PROVIDED INFORMATION:
╔══

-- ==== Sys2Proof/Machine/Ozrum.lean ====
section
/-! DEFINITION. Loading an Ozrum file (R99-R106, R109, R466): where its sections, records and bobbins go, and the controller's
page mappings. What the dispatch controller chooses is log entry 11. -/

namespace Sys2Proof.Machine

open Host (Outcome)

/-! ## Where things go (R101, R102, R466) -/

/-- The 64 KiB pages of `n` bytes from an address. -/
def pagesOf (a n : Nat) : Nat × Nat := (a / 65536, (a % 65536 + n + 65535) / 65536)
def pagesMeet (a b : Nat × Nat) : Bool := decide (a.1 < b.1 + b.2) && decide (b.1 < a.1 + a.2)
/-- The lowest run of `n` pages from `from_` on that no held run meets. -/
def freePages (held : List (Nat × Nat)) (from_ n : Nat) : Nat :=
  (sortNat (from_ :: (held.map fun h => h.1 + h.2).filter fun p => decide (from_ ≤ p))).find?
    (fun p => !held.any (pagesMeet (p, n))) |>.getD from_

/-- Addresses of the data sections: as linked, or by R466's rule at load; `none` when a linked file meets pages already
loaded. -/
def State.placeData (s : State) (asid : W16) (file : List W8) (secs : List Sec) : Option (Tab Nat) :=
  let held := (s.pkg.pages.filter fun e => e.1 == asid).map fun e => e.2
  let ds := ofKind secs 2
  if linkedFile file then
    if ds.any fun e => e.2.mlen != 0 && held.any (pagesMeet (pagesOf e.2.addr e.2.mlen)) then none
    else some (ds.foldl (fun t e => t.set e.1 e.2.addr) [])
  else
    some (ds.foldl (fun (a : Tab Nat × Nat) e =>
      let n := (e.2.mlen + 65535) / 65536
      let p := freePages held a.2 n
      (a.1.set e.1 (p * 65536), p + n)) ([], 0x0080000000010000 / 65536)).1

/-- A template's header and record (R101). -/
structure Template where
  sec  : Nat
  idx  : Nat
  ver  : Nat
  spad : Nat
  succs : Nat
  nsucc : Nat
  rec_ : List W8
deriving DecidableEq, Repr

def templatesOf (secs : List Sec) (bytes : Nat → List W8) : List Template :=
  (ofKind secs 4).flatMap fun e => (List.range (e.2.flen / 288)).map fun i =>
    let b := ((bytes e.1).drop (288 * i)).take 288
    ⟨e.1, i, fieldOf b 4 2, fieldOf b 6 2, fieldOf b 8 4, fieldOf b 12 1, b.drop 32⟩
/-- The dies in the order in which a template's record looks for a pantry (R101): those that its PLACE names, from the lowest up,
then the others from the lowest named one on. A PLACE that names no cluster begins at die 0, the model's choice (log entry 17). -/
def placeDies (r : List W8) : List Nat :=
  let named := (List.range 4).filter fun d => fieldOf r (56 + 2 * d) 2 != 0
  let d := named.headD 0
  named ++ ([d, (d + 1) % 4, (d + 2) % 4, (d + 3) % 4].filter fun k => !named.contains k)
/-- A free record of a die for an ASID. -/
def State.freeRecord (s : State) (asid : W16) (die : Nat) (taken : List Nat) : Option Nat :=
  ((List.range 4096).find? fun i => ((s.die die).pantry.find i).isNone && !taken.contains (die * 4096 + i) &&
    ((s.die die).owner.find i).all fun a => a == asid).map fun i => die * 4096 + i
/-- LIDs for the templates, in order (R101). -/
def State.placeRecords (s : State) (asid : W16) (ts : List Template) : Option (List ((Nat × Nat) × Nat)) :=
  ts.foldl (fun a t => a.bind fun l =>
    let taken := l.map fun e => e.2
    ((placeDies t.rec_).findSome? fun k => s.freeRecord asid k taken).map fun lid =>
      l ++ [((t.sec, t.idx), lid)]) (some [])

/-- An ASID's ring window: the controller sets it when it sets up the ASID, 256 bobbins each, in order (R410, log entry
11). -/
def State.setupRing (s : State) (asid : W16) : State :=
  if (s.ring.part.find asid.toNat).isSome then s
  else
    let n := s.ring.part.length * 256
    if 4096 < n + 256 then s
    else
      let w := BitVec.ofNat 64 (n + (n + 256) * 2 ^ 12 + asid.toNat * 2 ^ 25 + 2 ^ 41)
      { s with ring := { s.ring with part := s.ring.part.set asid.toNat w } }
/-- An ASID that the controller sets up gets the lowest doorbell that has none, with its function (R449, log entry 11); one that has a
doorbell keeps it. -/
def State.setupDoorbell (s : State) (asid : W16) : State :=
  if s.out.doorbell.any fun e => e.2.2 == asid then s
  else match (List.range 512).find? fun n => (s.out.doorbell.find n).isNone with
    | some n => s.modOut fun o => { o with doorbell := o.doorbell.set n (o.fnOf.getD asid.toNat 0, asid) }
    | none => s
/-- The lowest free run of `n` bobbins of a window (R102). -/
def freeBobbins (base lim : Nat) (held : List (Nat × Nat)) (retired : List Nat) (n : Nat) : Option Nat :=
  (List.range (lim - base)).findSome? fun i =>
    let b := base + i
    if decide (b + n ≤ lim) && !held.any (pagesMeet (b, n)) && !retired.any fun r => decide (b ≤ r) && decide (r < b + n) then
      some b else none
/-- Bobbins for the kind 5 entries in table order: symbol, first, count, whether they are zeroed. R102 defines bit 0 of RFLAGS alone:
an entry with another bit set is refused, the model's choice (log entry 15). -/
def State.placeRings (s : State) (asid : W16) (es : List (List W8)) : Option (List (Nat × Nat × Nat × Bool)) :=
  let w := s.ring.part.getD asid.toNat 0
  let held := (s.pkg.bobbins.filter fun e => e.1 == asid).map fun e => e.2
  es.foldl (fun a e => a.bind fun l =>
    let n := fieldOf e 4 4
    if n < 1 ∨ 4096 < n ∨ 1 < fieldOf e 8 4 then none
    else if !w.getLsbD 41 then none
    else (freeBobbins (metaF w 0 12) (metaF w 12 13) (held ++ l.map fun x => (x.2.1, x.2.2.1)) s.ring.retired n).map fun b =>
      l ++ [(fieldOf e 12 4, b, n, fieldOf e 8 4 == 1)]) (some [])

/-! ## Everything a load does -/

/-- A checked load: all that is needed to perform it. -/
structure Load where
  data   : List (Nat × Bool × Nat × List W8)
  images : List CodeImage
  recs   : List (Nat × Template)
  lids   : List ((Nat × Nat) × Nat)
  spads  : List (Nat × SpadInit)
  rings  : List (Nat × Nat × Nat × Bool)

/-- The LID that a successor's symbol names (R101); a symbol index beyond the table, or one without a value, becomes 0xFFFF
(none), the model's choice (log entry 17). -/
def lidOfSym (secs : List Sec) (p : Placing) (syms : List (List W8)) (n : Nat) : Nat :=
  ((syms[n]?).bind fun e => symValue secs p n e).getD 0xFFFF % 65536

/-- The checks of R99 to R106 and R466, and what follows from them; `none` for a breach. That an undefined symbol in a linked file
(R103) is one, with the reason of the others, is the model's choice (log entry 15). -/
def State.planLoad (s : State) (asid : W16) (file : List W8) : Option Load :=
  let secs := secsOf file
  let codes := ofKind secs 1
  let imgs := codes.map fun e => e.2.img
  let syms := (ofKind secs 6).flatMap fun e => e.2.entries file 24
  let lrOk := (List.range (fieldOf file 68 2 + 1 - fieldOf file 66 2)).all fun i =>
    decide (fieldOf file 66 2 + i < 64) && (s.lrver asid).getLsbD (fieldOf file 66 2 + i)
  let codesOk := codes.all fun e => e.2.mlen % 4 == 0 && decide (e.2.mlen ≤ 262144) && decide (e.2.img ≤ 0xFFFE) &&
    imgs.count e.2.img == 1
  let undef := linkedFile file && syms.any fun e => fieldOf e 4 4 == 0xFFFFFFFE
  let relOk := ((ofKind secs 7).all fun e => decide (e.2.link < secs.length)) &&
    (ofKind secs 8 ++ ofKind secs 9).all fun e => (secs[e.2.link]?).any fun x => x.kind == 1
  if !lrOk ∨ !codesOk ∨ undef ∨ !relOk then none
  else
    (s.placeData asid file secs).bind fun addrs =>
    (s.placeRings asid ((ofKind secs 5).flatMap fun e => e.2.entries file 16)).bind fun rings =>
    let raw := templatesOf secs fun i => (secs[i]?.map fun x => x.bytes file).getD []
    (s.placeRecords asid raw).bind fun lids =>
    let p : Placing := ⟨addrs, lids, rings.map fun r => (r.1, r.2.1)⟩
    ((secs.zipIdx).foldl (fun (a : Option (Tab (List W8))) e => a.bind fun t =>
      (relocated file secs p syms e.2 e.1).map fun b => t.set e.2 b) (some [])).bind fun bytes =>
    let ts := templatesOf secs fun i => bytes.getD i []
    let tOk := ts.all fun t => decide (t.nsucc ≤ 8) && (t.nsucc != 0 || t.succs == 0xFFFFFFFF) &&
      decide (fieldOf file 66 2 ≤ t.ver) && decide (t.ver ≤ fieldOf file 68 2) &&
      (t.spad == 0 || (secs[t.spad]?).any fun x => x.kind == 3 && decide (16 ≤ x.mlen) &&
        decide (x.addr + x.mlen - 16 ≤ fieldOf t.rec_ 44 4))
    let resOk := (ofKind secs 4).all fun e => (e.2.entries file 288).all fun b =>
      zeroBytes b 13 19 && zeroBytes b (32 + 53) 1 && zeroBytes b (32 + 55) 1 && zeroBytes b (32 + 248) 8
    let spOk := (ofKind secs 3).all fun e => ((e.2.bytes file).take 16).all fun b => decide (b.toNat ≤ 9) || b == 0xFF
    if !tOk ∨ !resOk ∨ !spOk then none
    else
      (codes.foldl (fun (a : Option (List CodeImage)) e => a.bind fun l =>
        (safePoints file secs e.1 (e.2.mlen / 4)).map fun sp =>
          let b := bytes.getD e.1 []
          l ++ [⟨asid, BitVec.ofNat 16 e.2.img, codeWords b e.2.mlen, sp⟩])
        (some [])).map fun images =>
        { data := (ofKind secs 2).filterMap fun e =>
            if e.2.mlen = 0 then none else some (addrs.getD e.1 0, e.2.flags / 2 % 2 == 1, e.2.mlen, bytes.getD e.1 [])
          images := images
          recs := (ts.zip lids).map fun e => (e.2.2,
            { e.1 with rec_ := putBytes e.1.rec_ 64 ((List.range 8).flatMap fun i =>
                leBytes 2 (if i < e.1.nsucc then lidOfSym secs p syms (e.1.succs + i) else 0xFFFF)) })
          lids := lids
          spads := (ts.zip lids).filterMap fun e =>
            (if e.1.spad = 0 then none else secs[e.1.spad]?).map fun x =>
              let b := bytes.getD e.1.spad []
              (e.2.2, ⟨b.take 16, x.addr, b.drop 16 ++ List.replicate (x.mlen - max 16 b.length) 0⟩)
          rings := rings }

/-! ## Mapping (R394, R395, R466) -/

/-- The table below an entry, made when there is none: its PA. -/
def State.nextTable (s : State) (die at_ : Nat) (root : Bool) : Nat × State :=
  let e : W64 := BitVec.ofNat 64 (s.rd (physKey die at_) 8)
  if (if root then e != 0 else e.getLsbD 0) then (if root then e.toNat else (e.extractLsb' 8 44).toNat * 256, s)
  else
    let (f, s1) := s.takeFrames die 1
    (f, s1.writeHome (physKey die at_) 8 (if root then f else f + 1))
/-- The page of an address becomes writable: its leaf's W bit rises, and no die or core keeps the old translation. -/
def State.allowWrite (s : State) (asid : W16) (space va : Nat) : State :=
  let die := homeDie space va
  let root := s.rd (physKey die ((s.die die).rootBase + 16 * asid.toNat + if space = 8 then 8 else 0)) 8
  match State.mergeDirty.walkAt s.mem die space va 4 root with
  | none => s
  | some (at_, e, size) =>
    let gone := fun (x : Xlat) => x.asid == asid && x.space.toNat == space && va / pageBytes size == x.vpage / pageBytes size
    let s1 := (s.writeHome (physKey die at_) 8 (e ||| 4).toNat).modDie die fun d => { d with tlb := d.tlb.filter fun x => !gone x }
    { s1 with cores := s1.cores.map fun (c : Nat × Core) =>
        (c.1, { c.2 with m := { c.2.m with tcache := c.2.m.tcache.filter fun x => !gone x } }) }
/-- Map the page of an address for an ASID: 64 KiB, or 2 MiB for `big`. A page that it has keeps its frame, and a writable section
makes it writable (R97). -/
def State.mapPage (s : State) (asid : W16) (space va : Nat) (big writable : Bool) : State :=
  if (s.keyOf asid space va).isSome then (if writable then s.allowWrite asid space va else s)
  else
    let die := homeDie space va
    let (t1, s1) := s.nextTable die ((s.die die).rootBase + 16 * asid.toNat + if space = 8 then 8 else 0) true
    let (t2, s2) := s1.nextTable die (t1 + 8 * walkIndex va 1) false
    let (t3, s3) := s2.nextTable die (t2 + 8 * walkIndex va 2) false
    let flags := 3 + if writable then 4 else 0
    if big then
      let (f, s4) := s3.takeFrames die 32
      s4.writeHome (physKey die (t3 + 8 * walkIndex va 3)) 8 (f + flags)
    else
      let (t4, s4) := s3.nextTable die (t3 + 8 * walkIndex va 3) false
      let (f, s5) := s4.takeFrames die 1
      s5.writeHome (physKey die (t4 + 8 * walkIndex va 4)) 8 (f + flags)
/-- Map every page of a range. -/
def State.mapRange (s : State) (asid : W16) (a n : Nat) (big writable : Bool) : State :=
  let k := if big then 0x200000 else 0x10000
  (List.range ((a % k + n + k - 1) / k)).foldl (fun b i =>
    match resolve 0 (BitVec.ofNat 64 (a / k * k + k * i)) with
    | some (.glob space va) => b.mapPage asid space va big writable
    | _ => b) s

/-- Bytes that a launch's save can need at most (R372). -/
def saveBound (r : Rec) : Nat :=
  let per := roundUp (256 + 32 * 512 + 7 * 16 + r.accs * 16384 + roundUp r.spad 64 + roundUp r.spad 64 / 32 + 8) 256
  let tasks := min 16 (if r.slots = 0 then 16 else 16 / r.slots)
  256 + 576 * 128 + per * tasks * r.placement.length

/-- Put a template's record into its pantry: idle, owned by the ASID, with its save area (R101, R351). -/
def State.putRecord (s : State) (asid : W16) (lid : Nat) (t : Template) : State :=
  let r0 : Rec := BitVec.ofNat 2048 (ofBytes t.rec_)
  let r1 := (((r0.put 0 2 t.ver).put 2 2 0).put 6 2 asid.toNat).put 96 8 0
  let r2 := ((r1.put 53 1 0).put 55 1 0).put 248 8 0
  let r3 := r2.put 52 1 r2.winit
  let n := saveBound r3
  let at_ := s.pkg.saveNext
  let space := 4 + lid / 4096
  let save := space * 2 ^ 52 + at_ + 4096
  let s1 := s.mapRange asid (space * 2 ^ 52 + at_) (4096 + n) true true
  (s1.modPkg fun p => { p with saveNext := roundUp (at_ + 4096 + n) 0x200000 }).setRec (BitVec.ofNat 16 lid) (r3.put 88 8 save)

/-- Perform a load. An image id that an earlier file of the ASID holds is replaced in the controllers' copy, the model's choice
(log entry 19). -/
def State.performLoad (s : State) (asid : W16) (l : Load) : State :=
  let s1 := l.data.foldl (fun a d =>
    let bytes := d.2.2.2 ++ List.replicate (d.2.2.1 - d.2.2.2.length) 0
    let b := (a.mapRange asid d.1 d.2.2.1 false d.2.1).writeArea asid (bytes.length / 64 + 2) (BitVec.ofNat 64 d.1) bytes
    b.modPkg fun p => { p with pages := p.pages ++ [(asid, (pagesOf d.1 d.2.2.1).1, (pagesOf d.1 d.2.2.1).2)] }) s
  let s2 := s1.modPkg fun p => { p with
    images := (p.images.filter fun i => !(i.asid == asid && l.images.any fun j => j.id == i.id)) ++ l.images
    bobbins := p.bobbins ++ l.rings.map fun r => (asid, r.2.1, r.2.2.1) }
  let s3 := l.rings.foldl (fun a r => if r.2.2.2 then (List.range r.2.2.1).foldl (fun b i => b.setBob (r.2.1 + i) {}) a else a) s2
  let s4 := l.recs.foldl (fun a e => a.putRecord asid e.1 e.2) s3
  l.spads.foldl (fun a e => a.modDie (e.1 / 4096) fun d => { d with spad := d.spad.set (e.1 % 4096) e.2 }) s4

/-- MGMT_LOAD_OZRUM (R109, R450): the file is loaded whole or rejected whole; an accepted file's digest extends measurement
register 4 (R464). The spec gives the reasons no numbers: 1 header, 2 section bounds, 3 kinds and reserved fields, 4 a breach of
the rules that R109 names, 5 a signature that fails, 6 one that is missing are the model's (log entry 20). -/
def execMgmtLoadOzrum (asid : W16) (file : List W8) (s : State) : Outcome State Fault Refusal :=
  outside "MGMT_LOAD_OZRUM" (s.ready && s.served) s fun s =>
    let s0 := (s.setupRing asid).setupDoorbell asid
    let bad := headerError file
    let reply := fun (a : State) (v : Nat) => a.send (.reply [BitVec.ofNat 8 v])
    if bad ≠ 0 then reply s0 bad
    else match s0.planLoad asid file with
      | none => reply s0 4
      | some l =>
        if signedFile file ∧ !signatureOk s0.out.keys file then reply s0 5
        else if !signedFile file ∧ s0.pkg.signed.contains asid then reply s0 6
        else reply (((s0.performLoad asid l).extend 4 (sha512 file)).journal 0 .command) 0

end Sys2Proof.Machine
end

╚══

TASK TO COMPLETE: Scan the entries above for the line containing "let secs := secsOf file", and copy it and all lines after it exactly, down to and including the line containing "(s.placeData asid file".

FINISHED TASK:
  let secs := secsOf file
  let codes := ofKind secs 1
  let imgs := codes.map fun e => e.2.img
  let syms := (ofKind secs 6).flatMap fun e => e.2.entries file 24
  let lrOk := (List.range (fieldOf file 68 2 + 1 - fieldOf file 66 2)).all fun i =>
    decide (fieldOf file 66 2 + i < 64) && (s.lrver asid).getLsbD (fieldOf file 66 2 + i)
  let codesOk := codes.all fun e => e.2.mlen % 4 == 0 && decide (e.2.mlen ≤ 262144) && decide (e.2.img ≤ 0xFFFE) &&
    imgs.count e.2.img == 1
  let undef := linkedFile file && syms.any fun e => fieldOf e 4 4 == 0xFFFFFFFE
  let relOk := ((ofKind secs 7).all fun e => decide (e.2.link < secs.length)) &&
    (ofKind secs 8 ++ ofKind secs 9).all fun e => (secs[e.2.link]?).any fun x => x.kind == 1
  if !lrOk ∨ !codesOk ∨ undef ∨ !relOk then none
  else
    (s.placeData asid file secs).bind fun addrs =>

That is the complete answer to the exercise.